We found that the codon sets at codons at conserved sites were generally conserved within each clade, but B. rapa was exceptional, probably reflecting the unique evolutionary history of this species. B. rapa has experienced a recent whole genome triplication event and the three resulting subgenomes have evolved independently, i.e., the fractionation rate differs among these three genomic portions (Milia ; Cheng ). Genome evolution may also explain the results we observed in Z. mays, i.e., the significant negative odds ratio. Monocot genomes experienced a rapid increase in GC content following their separation from the common ancestor of monocots and dicots (Clement ). This increase, together with the compositional gradients along transcripts, may have resulted in the emergence of HGC genes. However, Z. mays features by far the largest genome among the plants we analyzed, and processes such as replication and genome repair are more of a burden on resources when the GC content is particularly high (Šmarda ). This species may therefore be under more selection pressure to reduce the GC content than the other monocots we investigated, with the erosion more evident in GC-rich genes (Clement ). Indeed, Z. mays was the only species featuring AT3-rich optimal codons. Because conserved residues are preferentially found in domain regions that tend to be GC-rich for structural reasons, the AT3-rich optimal codons are more likely to be used in nondomain regions and variable CDS regions, which would explain the negative odds ratio we observed.

The impact of selection

We observed a difference in the strength of the translational accuracy signal between A. thaliana and the legume M. truncatula, with the latter showing lower odds ratios (potentially influenced by structural selection as described above) that may indicate more relaxed selection.

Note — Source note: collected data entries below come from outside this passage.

-- ==== Sys2Proof/Laws/Maps.lean ====
section
/-!
SUPPORT. Laws of the sparse maps and byte memories: a read after a write to the same key gives what was written, a write
leaves every other key alone, and every operation keeps the canonical form.
-/
namespace Sys2Proof.Machine

section
variable {α : Type}

theorem SMap.find_put_same (m : SMap α) (k : Nat) (v : α) : SMap.find (SMap.put m k v) k = some v := by
  induction m with
  | nil => simp [SMap.put, SMap.find]
  | cons e m ih =>
    obtain ⟨k', v'⟩ := e
    simp only [SMap.put]
    split
    · simp [SMap.find]
    · split
      · simp [SMap.find]
      · next h _ => simp [SMap.find, h, ih]

theorem SMap.find_put_ne (m : SMap α) {k j : Nat} (v : α) (h : j ≠ k) : SMap.find (SMap.put m k v) j = SMap.find m j := by
  induction m with
  | nil => simp [SMap.put, SMap.find, Ne.symm h]
  | cons e m ih =>
    obtain ⟨k', v'⟩ := e
    simp only [SMap.put]
    split
    · next hk => subst hk; simp [SMap.find, Ne.symm h]
    · split
      · simp [SMap.find, Ne.symm h]
      · simp [SMap.find, ih]

theorem SMap.find_del_same (m : SMap α) (k : Nat) : SMap.find (SMap.del m k) k = none := by
  induction m with
  | nil => rfl
  | cons e m ih =>
    obtain ⟨k', v'⟩ := e
    simp only [SMap.del]
    split
    · exact ih
    · next hk => simp [SMap.find, hk, ih]

theorem SMap.find_del_ne (m : SMap α) {k j : Nat} (h : j ≠ k) : SMap.find (SMap.del m k) j = SMap.find m j := by
  induction m with
  | nil => rfl
  | cons e m ih =>
    obtain ⟨k', v'⟩ := e
    simp only [SMap.del]
    split
    · next hk => subst hk; simp [SMap.find, Ne.symm h, ih]
    · simp [SMap.find, ih]

variable [DecidableEq α]

@[simp] theorem SMap.get_set_same (d : α) (m : SMap α) (k : Nat) (v : α) : SMap.get d (SMap.set d m k v) k = v := by
  unfold SMap.get SMap.set
  split
  · next h => simp [SMap.find_del_same, h]
  · simp [SMap.find_put_same]

theorem SMap.get_set_ne (d d' : α) (m : SMap α) {k j : Nat} (v : α) (h : j ≠ k) :
    SMap.get d (SMap.set d' m k v) j = SMap.get d m j := by
  unfold SMap.get SMap.set
  split
  · simp [SMap.find_del_ne m h]
  · simp [SMap.find_put_ne m v h]

@[simp] theorem SMap.get_mod_same (d : α) (m : SMap α) (k : Nat) (f : α → α) :
    SMap.get d (SMap.mod d m k f) k = f (SMap.get d m k) := SMap.get_set_same _ _ _ _

theorem SMap.get_mod_ne (d : α) (m : SMap α) {k j : Nat} (f : α → α) (h : j ≠ k) :
    SMap.get d (SMap.mod d m k f) j = SMap.get d m j := SMap.get_set_ne _ _ _ _ h

end

/-! ### The canonical form -/

section
variable {α : Type}

theorem SMap.sortedAbove_mono {a b : Nat} (m : SMap α) (h : a ≤ b) (hs : SMap.sortedAbove b m = true) :
    SMap.sortedAbove a m = true := by
  cases m with
  | nil => rfl
  | cons e m => simp [SMap.sortedAbove] at *; exact ⟨by omega, hs.2⟩

theorem SMap.sorted_of_above {b : Nat} (m : SMap α) (hs : SMap.sortedAbove b m = true) : SMap.sorted m = true := by
  cases m with
  | nil => rfl
  | cons e m => simp [SMap.sortedAbove] at hs; exact hs.2

theorem SMap.put_above (m : SMap α) {b k : Nat} (v : α) (hb : b < k) (hs : SMap.sortedAbove b m = true) :
    SMap.sortedAbove b (SMap.put m k v) = true := by
  induction m generalizing b with
  | nil => simp [SMap.put, SMap.sortedAbove, hb]
  | cons e m ih =>
    obtain ⟨k', v'⟩ := e
    simp [SMap.sortedAbove] at hs
    simp only [SMap.put]
    split
    · next h => subst h; simp [SMap.sortedAbove, hs]
    · split
      · next h => simp [SMap.sortedAbove, hb, h, hs.2]
      · next h h' => simp [SMap.sortedAbove, hs.1]; exact ih (by omega) hs.2

theorem SMap.put_sorted (m : SMap α) (k : Nat) (v : α) (hs : SMap.sorted m = true) : SMap.sorted (SMap.put m k v) = true := by
  cases m with
  | nil => simp [SMap.put, SMap.sorted, SMap.sortedAbove]
  | cons e m =>
    obtain ⟨k', v'⟩ := e
    simp [SMap.sorted] at hs
    simp only [SMap.put]
    split
    · next h => subst h; simpa [SMap.sorted] using hs
    · split
      · next h => simp [SMap.sorted, SMap.sortedAbove, h, hs]
      · next h h' => simp only [SMap.sorted]; exact SMap.put_above m v (by omega) hs

theorem SMap.del_above (m : SMap α) {b : Nat} (k : Nat) (hs : SMap.sortedAbove b m = true) :
    SMap.sortedAbove b (SMap.del m k) = true := by
  induction m generalizing b with
  | nil => rfl
  | cons e m ih =>
    obtain ⟨k', v'⟩ := e
    simp [SMap.sortedAbove] at hs
    simp only [SMap.del]
    split
    · exact SMap.sortedAbove_mono _ (by omega) (ih hs.2)
    · simp [SMap.sortedAbove, hs.1]; exact ih hs.2

theorem SMap.del_sorted (m : SMap α) (k : Nat) (hs : SMap.sorted m = true) : SMap.sorted (SMap.del m k) = true := by
  cases m with
  | nil => rfl
  | cons e m =>
    obtain ⟨k', v'⟩ := e
    simp [SMap.sorted] at hs
    simp only [SMap.del]
    split
    · exact SMap.sorted_of_above _ (SMap.del_above m k hs)
    · simp only [SMap.sorted]; exact SMap.del_above m k hs

theorem SMap.mem_put (m : SMap α) (k : Nat) (v : α) (e : Nat × α) (h : e ∈ SMap.put m k v) : e = (k, v) ∨ e ∈ m := by
  induction m with
  | nil => simp [SMap.put] at h; exact .inl h
  | cons e' m ih =>
    obtain ⟨k', v'⟩ := e'
    simp only [SMap.put] at h
    split at h
    · simp at h; rcases h with h | h <;> simp [h]
    · split at h
      · simp at h; rcases h with h | h | h <;> simp [h]
      · simp at h
        rcases h with h | h
        · simp [h]
        · rcases ih h with h | h <;> simp [h]

theorem SMap.mem_del (m : SMap α) (k : Nat) (e : Nat × α) (h : e ∈ SMap.del m k) : e ∈ m := by
  induction m with
  | nil => simp [SMap.del] at h
  | cons e' m ih =>
    obtain ⟨k', v'⟩ := e'
    simp only [SMap.del] at h
    split at h
    · exact List.mem_cons_of_mem _ (ih h)
    · simp at h
      rcases h with h | h
      · simp [h]
      · exact List.mem_cons_of_mem _ (ih h)

theorem SMap.filter_above (m : SMap α) {b : Nat} (p : Nat × α → Bool) (hs : SMap.sortedAbove b m = true) :
    SMap.sortedAbove b (m.filter p) = true := by
  induction m generalizing b with
  | nil => rfl
  | cons e m ih =>
    obtain ⟨k', v'⟩ := e
    simp [SMap.sortedAbove] at hs
    simp only [List.filter]
    split
    · simp [SMap.sortedAbove, hs.1]; exact ih hs.2
    · exact SMap.sortedAbove_mono _ (by omega) (ih hs.2)

variable [DecidableEq α]

theorem SMap.wf_set (d : α) (m : SMap α) (k : Nat) (v : α) (h : SMap.wf d m = true) : SMap.wf d (SMap.set d m k v) = true := by
  simp only [SMap.wf, Bool.and_eq_true, List.all_eq_true, decide_eq_true_eq] at *
  unfold SMap.set
  split
  · exact ⟨SMap.del_sorted _ _ h.1, fun e he => h.2 e (SMap.mem_del _ _ _ he)⟩
  · next hv =>
    refine ⟨SMap.put_sorted _ _ _ h.1, fun e he => ?_⟩
    rcases SMap.mem_put _ _ _ _ he with he | he
    · subst he; exact hv
    · exact h.2 e he

theorem SMap.wf_mod (d : α) (m : SMap α) (k : Nat) (f : α → α) (h : SMap.wf d m = true) :
    SMap.wf d (SMap.mod d m k f) = true := SMap.wf_set _ _ _ _ h

theorem SMap.wf_filter (d : α) (m : SMap α) (p : Nat × α → Bool) (h : SMap.wf d m = true) :
    SMap.wf d (m.filter p) = true := by
  simp only [SMap.wf, Bool.and_eq_true, List.all_eq_true, decide_eq_true_eq] at *
  refine ⟨?_, fun e he => h.2 e (List.mem_filter.mp he).1⟩
  cases m with
  | nil => rfl
  | cons e m =>
    obtain ⟨k', v'⟩ := e
    simp only [SMap.sorted] at h
    simp only [List.filter]
    split
    · simp only [SMap.sorted]; exact SMap.filter_above m p h.1
    · exact SMap.sorted_of_above _ (SMap.filter_above m p h.1)

end

/-! ### Byte memories -/

@[simp] theorem Memory.read_write_same (m : Memory) (a : Nat) (b : BitVec 8) :
    Memory.readByte (Memory.writeByte m a b) a = b := SMap.get_set_same _ _ _ _

theorem Memory.read_write_ne (m : Memory) {a a' : Nat} (b : BitVec 8) (h : a' ≠ a) :
    Memory.readByte (Memory.writeByte m a b) a' = Memory.readByte m a' := SMap.get_set_ne _ _ _ _ h

theorem Memory.wf_writeByte (m : Memory) (a : Nat) (b : BitVec 8) (h : Memory.wf m = true) :
    Memory.wf (Memory.writeByte m a b) = true := SMap.wf_set _ _ _ _ h

theorem Memory.wf_writeLE (m : Memory) (a n v : Nat) (h : Memory.wf m = true) : Memory.wf (Memory.writeLE m a n v) = true := by
  induction n generalizing m a v with
  | zero => exact h
  | succ n ih => exact ih _ _ _ (Memory.wf_writeByte _ _ _ h)

theorem Memory.wf_writeList (m : Memory) (a : Nat) (bs : List (BitVec 8)) (h : Memory.wf m = true) :
    Memory.wf (Memory.writeList m a bs) = true := by
  induction bs generalizing m a with
  | nil => exact h
  | cons b bs ih => exact ih _ _ (Memory.wf_writeByte _ _ _ h)

theorem Memory.wf_clearRange (m : Memory) (a n : Nat) (h : Memory.wf m = true) :
    Memory.wf (Memory.clearRange m a n) = true := SMap.wf_filter _ _ _ h

theorem Memory.read_writeLE_outside (m : Memory) (a n v x : Nat) (h : x < a ∨ a + n ≤ x) :
    Memory.readByte (Memory.writeLE m a n v) x = Memory.readByte m x := by
  induction n generalizing m a v with
  | zero => rfl
  | succ n ih =>
    simp only [Memory.writeLE]
    rw [ih _ _ _ (by omega)]
    exact Memory.read_write_ne _ _ (by omega)

theorem Memory.read_writeList_outside (m : Memory) (a : Nat) (bs : List (BitVec 8)) (x : Nat)
    (h : x < a ∨ a + bs.length ≤ x) : Memory.readByte (Memory.writeList m a bs) x = Memory.readByte m x := by
  induction bs generalizing m a with
  | nil => rfl
  | cons b bs ih =>
    simp only [Memory.writeList]
    simp at h
    rw [ih _ _ (by omega)]
    exact Memory.read_write_ne _ _ (by omega)

end Sys2Proof.Machine
end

We recently reported that general genomic enrichment for AT in dicots is balanced by selection-driven enrichment for GC in CDS (Camiolo ). Legumes have the most AT-rich genome, further supporting the more relaxed selection pressure on this species (Camiolo ). Indeed, when investigating the main differences in synonymous codon usage at conserved sites, the presence of several codons ending in TC distinguished the legumes from the other species we analyzed (Figure S1). This dinucleotide is a known mutation hotspot because the deamination of a methylated cytosine would give rise to TT, and it was suppressed in the conserved sites of all the species we analyzed except the legumes. In contrast, the stronger effect of selection on B. rapa CDS may help to explain the differences between this species and the remaining Brassicaceae. A comparison of B. rapa and A. thaliana transcripts showed that a higher proportion of optimal codons are used in B. rapa CDS, possibly because outcrossing provides more genomic diversity for selection (Tiffin and Hahn 2002). The higher population size of B. rapa may have also hindered the fixation of alterative alleles due to drift, and enhanced the strength of both purifying and positive selection as previously reported for other Brassicaceae species (Slotte ). Moreover, the higher recombination in allogamous species may strengthen the effect of selection, possibly due to a reduced Hill–Robertson effect (Comeron and Guthrie 2005). Taken together, such evidence may result in an increased number of optimal codons along the transcript, thus flattening the compositional differences between conserved and variable sites.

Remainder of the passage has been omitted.